[Records from a data collection]
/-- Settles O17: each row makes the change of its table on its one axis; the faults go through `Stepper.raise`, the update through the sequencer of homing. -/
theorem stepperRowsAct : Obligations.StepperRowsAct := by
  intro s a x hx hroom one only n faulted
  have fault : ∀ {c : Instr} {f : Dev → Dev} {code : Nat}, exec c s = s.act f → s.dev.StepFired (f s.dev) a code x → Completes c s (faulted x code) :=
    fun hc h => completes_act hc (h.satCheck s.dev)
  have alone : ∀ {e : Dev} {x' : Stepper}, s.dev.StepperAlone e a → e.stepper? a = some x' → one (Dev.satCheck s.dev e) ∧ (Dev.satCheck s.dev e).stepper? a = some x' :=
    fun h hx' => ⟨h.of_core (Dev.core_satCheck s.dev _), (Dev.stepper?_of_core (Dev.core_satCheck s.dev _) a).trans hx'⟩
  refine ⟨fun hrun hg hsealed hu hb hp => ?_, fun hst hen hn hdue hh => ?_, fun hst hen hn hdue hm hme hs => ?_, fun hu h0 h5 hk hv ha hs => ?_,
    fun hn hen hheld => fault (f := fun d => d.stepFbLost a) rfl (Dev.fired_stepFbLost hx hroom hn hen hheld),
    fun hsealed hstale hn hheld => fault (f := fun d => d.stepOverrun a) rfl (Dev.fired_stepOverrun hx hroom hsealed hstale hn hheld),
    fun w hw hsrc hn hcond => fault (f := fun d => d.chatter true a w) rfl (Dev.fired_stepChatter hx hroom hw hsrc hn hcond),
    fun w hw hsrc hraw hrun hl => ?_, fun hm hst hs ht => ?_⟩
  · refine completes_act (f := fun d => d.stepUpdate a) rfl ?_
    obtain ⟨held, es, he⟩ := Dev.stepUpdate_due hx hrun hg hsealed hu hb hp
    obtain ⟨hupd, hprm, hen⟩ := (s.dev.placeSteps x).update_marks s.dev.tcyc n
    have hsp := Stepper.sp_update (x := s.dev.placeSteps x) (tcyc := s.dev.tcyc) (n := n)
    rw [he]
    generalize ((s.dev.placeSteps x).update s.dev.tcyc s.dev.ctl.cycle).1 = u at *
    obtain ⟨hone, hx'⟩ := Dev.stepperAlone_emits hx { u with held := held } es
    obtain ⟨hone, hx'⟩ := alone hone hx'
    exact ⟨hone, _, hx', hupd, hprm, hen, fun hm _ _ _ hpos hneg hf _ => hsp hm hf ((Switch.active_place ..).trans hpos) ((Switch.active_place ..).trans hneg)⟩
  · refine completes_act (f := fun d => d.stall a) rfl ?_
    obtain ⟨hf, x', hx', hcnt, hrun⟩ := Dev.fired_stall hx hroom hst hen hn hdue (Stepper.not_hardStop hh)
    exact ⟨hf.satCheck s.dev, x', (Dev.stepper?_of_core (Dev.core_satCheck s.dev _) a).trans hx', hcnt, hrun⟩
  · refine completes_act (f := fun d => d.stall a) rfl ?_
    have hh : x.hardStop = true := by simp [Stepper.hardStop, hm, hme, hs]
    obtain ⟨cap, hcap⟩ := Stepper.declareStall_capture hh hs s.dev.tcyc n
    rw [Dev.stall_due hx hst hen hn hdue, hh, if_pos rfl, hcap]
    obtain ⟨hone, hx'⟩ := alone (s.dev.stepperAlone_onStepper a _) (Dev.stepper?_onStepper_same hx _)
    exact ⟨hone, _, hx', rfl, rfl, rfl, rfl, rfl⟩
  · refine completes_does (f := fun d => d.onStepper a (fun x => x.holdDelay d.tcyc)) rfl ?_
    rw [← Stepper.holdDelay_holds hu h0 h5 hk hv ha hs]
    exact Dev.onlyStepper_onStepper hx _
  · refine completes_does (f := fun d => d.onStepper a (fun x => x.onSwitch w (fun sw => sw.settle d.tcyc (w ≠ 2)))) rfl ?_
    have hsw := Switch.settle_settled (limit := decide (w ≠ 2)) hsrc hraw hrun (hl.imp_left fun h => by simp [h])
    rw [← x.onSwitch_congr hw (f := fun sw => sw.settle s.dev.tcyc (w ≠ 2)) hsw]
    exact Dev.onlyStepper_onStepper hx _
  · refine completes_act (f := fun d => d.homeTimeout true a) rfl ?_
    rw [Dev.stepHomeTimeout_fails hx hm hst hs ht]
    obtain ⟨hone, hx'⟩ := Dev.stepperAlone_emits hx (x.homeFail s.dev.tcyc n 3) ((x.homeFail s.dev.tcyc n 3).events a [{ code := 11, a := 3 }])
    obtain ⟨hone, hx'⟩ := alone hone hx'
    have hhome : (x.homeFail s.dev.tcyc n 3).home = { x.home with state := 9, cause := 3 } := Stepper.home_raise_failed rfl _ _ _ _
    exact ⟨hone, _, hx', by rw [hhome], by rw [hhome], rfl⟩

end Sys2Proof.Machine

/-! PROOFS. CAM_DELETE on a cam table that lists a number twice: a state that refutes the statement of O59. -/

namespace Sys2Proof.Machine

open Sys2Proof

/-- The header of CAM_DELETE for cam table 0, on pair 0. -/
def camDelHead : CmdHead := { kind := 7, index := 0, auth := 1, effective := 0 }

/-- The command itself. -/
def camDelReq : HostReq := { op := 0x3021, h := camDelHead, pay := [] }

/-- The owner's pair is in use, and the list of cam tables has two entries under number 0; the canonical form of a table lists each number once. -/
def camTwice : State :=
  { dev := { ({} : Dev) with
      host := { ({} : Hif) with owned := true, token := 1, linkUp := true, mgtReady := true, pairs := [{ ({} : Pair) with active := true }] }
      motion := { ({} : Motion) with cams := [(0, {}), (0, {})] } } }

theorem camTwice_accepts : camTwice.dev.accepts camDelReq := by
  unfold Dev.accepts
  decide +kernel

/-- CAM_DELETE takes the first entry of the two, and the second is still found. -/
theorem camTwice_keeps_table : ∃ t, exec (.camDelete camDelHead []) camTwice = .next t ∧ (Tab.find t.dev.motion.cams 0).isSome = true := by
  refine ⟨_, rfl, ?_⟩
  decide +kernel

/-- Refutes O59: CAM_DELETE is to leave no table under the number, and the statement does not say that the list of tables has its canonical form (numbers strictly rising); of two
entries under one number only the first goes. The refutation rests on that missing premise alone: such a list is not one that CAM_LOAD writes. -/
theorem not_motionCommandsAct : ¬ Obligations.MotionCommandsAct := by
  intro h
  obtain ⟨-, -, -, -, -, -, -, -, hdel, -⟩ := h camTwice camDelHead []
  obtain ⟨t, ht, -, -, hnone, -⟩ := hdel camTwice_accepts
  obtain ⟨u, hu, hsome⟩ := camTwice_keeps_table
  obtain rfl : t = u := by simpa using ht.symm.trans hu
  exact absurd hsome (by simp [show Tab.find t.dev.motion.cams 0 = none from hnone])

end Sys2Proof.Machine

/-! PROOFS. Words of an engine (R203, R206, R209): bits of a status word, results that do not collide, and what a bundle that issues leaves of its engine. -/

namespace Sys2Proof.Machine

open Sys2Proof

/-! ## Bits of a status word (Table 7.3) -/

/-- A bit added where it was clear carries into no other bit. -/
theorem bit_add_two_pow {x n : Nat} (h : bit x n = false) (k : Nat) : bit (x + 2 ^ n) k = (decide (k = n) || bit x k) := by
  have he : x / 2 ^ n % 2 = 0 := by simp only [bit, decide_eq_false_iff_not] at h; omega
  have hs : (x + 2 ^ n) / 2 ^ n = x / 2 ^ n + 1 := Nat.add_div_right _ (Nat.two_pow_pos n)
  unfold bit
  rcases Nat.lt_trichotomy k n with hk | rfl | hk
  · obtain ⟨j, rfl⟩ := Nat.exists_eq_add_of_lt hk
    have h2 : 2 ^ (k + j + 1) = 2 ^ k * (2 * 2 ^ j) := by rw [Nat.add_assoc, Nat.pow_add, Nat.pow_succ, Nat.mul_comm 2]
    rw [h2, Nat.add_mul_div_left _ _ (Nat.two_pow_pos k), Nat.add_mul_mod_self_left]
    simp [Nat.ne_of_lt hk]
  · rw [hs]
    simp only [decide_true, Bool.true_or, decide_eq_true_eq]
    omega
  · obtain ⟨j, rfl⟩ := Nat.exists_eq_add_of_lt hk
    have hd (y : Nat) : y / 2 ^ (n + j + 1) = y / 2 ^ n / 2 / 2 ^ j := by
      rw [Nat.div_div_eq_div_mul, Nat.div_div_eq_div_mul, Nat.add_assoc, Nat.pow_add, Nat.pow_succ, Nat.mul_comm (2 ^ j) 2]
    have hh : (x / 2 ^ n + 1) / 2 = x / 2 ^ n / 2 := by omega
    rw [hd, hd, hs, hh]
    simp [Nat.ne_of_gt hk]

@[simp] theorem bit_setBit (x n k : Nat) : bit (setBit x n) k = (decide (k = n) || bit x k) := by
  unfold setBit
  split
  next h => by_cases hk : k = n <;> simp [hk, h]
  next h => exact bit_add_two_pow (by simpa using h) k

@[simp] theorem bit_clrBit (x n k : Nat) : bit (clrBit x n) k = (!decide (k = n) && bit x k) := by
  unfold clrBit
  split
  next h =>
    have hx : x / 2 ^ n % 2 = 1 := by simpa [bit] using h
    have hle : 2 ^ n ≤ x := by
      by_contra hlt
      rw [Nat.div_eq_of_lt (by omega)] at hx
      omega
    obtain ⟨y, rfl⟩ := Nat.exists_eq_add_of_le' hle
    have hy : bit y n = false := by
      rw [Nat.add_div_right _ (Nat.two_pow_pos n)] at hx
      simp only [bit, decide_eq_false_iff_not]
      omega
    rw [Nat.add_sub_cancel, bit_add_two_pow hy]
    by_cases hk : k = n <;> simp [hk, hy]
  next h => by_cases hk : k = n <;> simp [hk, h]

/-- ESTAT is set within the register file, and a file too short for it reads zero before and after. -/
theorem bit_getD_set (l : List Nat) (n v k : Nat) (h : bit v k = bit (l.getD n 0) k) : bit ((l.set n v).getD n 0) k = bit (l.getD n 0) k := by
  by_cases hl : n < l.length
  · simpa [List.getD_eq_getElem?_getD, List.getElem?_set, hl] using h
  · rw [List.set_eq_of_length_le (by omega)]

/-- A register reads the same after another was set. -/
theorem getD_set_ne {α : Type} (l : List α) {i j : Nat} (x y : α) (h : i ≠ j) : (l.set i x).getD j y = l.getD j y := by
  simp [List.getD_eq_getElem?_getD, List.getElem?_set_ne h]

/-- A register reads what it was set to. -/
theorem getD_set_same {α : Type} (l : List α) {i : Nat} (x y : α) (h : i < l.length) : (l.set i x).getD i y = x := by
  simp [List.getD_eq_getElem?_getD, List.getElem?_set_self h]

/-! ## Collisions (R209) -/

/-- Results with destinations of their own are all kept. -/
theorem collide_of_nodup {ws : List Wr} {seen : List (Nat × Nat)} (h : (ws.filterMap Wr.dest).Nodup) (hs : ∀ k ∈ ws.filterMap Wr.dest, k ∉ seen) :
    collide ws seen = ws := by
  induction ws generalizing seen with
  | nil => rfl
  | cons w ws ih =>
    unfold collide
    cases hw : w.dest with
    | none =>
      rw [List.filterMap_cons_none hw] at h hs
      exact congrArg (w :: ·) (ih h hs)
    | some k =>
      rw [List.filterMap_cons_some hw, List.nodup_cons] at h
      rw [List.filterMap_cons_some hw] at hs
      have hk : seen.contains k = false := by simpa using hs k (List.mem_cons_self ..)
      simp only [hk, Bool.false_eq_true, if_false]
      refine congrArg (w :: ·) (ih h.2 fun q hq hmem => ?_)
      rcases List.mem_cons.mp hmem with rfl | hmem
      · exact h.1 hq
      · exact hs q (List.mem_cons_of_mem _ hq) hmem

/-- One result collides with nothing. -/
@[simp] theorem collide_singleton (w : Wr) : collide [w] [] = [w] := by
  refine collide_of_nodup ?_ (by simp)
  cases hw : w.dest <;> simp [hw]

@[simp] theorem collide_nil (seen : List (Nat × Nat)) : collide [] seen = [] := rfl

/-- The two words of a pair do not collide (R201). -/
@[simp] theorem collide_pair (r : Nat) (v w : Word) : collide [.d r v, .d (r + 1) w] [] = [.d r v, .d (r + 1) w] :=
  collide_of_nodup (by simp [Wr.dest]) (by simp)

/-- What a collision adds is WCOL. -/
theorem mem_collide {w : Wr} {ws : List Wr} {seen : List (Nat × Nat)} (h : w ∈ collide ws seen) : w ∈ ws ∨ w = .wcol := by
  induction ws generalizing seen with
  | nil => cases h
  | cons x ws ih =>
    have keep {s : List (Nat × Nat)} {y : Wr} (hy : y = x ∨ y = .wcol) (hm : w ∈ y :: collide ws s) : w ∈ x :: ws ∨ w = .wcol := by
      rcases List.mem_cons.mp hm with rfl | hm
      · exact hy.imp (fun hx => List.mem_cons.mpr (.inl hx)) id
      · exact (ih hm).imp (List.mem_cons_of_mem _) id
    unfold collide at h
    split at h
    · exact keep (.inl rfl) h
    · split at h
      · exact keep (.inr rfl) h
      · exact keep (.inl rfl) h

WHAT IS EXPECTED: The lines to return begin at the first line of the records and end at the line holding "intro s a x hx hroom one only n faulted"; please return them exactly, including both, and nothing beyond.

RESPONSE:
/-- Settles O17: each row makes the change of its table on its one axis; the faults go through `Stepper.raise`, the update through the sequencer of homing. -/
theorem stepperRowsAct : Obligations.StepperRowsAct := by
  intro s a x hx hroom one only n faulted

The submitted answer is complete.